::: Data to use :::

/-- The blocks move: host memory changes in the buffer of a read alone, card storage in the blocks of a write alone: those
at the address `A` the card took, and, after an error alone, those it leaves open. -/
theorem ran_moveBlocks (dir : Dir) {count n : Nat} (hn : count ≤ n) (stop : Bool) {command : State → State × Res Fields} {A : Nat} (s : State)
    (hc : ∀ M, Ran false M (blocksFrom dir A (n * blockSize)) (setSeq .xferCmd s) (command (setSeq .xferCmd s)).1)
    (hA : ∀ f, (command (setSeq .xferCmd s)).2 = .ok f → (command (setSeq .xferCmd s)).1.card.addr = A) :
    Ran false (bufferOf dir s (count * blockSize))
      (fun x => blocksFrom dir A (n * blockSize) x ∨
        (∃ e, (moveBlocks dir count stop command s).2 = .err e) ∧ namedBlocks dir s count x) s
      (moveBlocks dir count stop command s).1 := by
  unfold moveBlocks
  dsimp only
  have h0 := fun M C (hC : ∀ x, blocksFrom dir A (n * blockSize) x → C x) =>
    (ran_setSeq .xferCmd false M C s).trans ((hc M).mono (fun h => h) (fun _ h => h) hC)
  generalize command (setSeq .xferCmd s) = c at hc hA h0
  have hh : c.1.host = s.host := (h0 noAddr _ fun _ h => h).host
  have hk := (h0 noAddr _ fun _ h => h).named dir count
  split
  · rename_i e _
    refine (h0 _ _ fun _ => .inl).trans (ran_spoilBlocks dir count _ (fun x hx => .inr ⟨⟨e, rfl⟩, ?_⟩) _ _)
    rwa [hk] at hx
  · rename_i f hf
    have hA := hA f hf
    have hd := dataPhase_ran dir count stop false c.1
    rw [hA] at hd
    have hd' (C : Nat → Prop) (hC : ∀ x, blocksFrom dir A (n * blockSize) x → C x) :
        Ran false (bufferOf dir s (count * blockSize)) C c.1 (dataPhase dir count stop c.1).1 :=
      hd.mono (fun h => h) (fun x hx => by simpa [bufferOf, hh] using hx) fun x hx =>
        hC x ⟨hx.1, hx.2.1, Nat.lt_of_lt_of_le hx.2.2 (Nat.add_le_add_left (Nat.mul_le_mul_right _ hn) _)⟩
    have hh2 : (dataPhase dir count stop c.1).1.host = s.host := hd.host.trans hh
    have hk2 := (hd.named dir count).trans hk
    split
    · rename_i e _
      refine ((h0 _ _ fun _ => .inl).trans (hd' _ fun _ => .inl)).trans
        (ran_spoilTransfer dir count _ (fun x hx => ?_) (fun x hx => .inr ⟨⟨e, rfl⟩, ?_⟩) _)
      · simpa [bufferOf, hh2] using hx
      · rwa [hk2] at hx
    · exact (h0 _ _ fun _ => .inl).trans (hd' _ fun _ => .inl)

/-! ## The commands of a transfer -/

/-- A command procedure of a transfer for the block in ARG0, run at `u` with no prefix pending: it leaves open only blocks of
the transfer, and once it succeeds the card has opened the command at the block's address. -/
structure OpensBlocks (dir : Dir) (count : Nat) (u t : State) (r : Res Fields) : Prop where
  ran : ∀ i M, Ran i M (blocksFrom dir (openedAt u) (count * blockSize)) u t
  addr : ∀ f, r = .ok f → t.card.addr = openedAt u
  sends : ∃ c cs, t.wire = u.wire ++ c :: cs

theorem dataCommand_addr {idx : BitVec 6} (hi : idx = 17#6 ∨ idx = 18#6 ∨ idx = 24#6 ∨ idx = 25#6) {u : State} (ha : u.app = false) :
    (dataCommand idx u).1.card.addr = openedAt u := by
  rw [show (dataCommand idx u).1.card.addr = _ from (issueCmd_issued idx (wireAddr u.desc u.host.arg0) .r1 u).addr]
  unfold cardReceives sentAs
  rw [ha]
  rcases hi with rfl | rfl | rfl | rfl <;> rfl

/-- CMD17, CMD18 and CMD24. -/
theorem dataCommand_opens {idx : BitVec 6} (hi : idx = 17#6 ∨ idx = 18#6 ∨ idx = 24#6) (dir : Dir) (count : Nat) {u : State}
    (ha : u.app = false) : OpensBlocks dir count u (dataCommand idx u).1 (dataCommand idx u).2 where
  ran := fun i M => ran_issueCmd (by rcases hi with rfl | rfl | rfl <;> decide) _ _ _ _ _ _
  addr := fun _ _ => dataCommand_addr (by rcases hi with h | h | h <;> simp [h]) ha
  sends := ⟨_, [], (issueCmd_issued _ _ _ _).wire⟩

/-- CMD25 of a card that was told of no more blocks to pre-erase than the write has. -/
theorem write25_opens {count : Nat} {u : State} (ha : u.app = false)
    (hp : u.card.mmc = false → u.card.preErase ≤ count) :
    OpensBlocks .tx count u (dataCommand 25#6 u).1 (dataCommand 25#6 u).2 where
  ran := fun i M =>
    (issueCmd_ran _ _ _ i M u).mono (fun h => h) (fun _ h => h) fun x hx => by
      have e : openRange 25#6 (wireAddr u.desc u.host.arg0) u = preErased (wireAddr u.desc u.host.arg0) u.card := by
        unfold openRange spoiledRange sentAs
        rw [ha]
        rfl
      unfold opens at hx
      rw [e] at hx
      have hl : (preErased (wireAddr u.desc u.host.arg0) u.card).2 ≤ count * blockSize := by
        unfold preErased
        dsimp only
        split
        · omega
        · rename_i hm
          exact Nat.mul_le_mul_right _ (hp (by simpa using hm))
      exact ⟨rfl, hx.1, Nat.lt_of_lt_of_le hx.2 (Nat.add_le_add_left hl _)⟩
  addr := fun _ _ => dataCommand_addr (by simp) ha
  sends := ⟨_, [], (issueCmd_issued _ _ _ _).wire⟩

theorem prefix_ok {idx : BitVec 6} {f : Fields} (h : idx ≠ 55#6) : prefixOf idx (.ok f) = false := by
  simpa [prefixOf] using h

:::

Could you work out how many lines above contain the string "desc"? Only the number should be given.

Worked solution – 3